Bagpuss57Bagpuss57 Posts: 256
I have a Japanese quince shrub that produces lovely dark pink flowers and little yellow fruits but I want to dig it up and replant it as I have read it doesn't like wet soil. I have quite boggy clay soil where it is at the moment and need some advice on what the best position and soil type should be. Do I need to add grit? Does it like acid or alkaline soil best and will it withstand the wind or best in sheltered position. It's fairly small still but I'd like it to be bigger and wondered if the wet soil is restricting it's growth as well!! What's the best time to replant it, will it be ok to do it now? Would it be ok up against trellis?  Any help welcome. Many thanks. 


  • ObelixxObelixx Posts: 30,000
    edited March 2018
    They like their soil to be well-drained but not dry and don't mind about alkalinity or acidity.  They're good in full sun or a bit of shade for part of the day and, once established, they're also OK with exposure to winds.  It can be trained against trellis if needs be.
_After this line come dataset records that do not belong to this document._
/-! Physical regions (R29). -/

def calmEnd : Nat := 0x200000
def saveBase : Nat := 0x1FC000
def ctrlBase : Nat := 0xF0000000
def inCalm (pa : Nat) : Bool := pa < calmEnd
def inCtrl (pa : Nat) : Bool := ctrlBase ≤ pa && pa < ctrlBase + 0x1000000
/-- Inside the HDM window as established at training (R30, R293). -/
def Chan.inHdm (ch : Chan) (pa : Nat) : Bool := hdmBase ≤ pa && pa < hdmBase + ch.hdmSize

/-- The split in force in HAZE (R36, R50). -/
def Chan.split (ch : Chan) : Nat := (ch.fld 0x24 8 2 + 1) * 0x80000

/-- Step 5 of R227 for one part whose page has attribute `attr` (R232): a Data Abort reason, or how the access goes. -/
def Chan.region (ch : Chan) (w : Fin 8) (a : Access) (pa attr : Nat) : Except Nat Attr :=
  if !inCalm pa && !inCtrl pa && !ch.inHdm pa then .error daUnmapped
  else if inCalm pa then
    if saveBase ≤ pa then .error daReserved
    else if ch.mode = 5 ∧ w.val < 4 ∧ ch.split ≤ pa then .error daPartition
    else if a.stph then .error daStphTarget
    else .ok .calm
  else if inCtrl pa then
    if a.ifch || a.atom || a.far then .error daRegion else .ok .device
  else if ch.fixedCore w && !a.far then .error daCalmDirect
  else if a.stph then .error daStphTarget
  else if (a.ifch || a.atom) && attr ≠ 0 then .error daRegion
  else if a.far then .ok (if ch.fixedCore w then .farLane else if attr = 0 then .farHome else .unc01)
  else .ok (match attr with | 0 => .cacheable | 1 => .unc01 | 2 => .unc10 | _ => .unc11)

/-! Translation. -/

/-- The contexts, TTBASE with ASID, that a core has been in, newest first, back to the one before the pending writes (R92, R225). -/
def contextsOf : List Pend → W64 × W64 → List (W64 × W64)
  | [], x => [x]
  | p :: older, x =>
    x :: contextsOf older (if p.reg = .sr 2 then (p.old.truncate 64, x.2) else (x.1, p.old.truncate 64))

/-- A core's writes of TTBASE and ASID whose distance has not passed, newest first. -/
def Core.ctxPend (c : Core) : List Pend := (c.pend.filter fun p => (p.reg = .sr 2 ∨ p.reg = .sr 3) ∧ c.cyc < p.due).reverse

/-- The contexts in which an access issued now may be translated (R225). -/
def Core.contexts (c : Core) : List (W64 × W64) := contextsOf c.ctxPend (c.ttbase, c.asid)

/-- An access for the choice of its context: a load, a store, the fetch of an address. -/
def accSalt (va : Nat) (wr ifch : Bool) : Nat := if ifch then 2 ^ 20 + va else 82 + b2n wr

/-- The context in which an access issued now is translated: within the distance of an SRW the old or the new one, never a mixture; each access
has its own (R225, R240). -/
def Chan.context (ch : Chan) (w : Fin 8) (salt : Nat) : W64 × W64 :=
  let c := ch.core w
  nth (c.ttbase, c.asid) c.contexts (match c.contexts with | [_] => 0 | cs => ch.pick salt cs.length)

/-- Whether a core translates in a context (R224). -/
def Chan.translates (ch : Chan) (w : Fin 8) (ctx : W64 × W64) : Bool := runMode ch.mode && !ch.fixedCore w && ctx.1 != 0#64

/-- Whether a TLB entry matches (R235). -/
def TlbEnt.hits (e : TlbEnt) (va : Nat) (asid : BitVec 12) : Bool :=
  e.vpn == va / 2 ^ e.size && (e.asid == asid || e.leaf.getLsbD 7)

/-- The ways of the L2 TLB that serve a core (R236): in GALE all eight serve every Mantle, elsewhere those of the class of its PCC's Mantle. -/
def Chan.tlbWays (m : MantleTable) (ch : Chan) (w : Fin 8) : List Nat :=
  if ch.mode = 1 then [0, 1, 2, 3, 4, 5, 6, 7] else
  match clsOf m (ch.core w).pcc.mantle with
  | 0 => [0, 1, 2, 3]
  | 1 => [4, 5]
  | _ => [6, 7]

/-- An entry added to a fully associative L1 TLB of 64 entries (R235). -/
def tlbAdd (ch : Chan) (l : List TlbEnt) (e : TlbEnt) : List TlbEnt :=
  let l := l.filter fun x => x ≠ e
  if l.length < 64 then e :: l else e :: l.eraseIdx (ch.pick 210 64)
    If it's still small enough to dig out with plenty of root ball you could move it now unless it's flowering already as that will stress it.   Water well first and take it to a ready prepared planting hole.  Plant at the same depth as it was before, water well and mulch.

    The best time for moving shrubs is autumn once they've gone dormant as this gives their roots time to establish again and grow new root hairs before having to deal with demands to feed flowers and leaves.  If you move it now you are going to have to make sure it is watered over the whole summer so it doesn't get stressed.
    Vendée - 20kms from Atlantic coast.
    "We don't stop playing because we grow old; we grow old because we stop playing." - George Bernard Shaw
  • BobTheGardenerBobTheGardener Posts: 11,384
    Hi Claire, I agree with everything Obelixx has said and will add that it might be worth propagating it in case it doesn't survive.  I've managed to grow about a dozen new plants by waiting until the fruit falls and collecting the seed although they do take about 3 years until growing to flowering size and may not come true.  You could also try taking cuttings - about 15 to 20cm long branch tips, placed into gritty compost.  Not sure how well they'd take at this time of the year but nothing to lose by trying. :)
    A trowel in the hand is worth a thousand lost under a bush.
  • DovefromaboveDovefromabove Posts: 87,799
    edited March 2018
    Chaenomales responds really well to layering ... if  you can 'bend' a low growing shoot so that it begins to splinter just a bit, then put it on  ground and peg it down, next year you'll have a new baby shrub ready to detach from the parent and pot up.

    Gardening in Central Norfolk on improved gritty moraine over chalk ... free-draining.

  • Bagpuss57Bagpuss57 Posts: 256
    Thanks Dove that sounds easy enough to try. 
  • DovefromaboveDovefromabove Posts: 87,799

    Gardening in Central Norfolk on improved gritty moraine over chalk ... free-draining.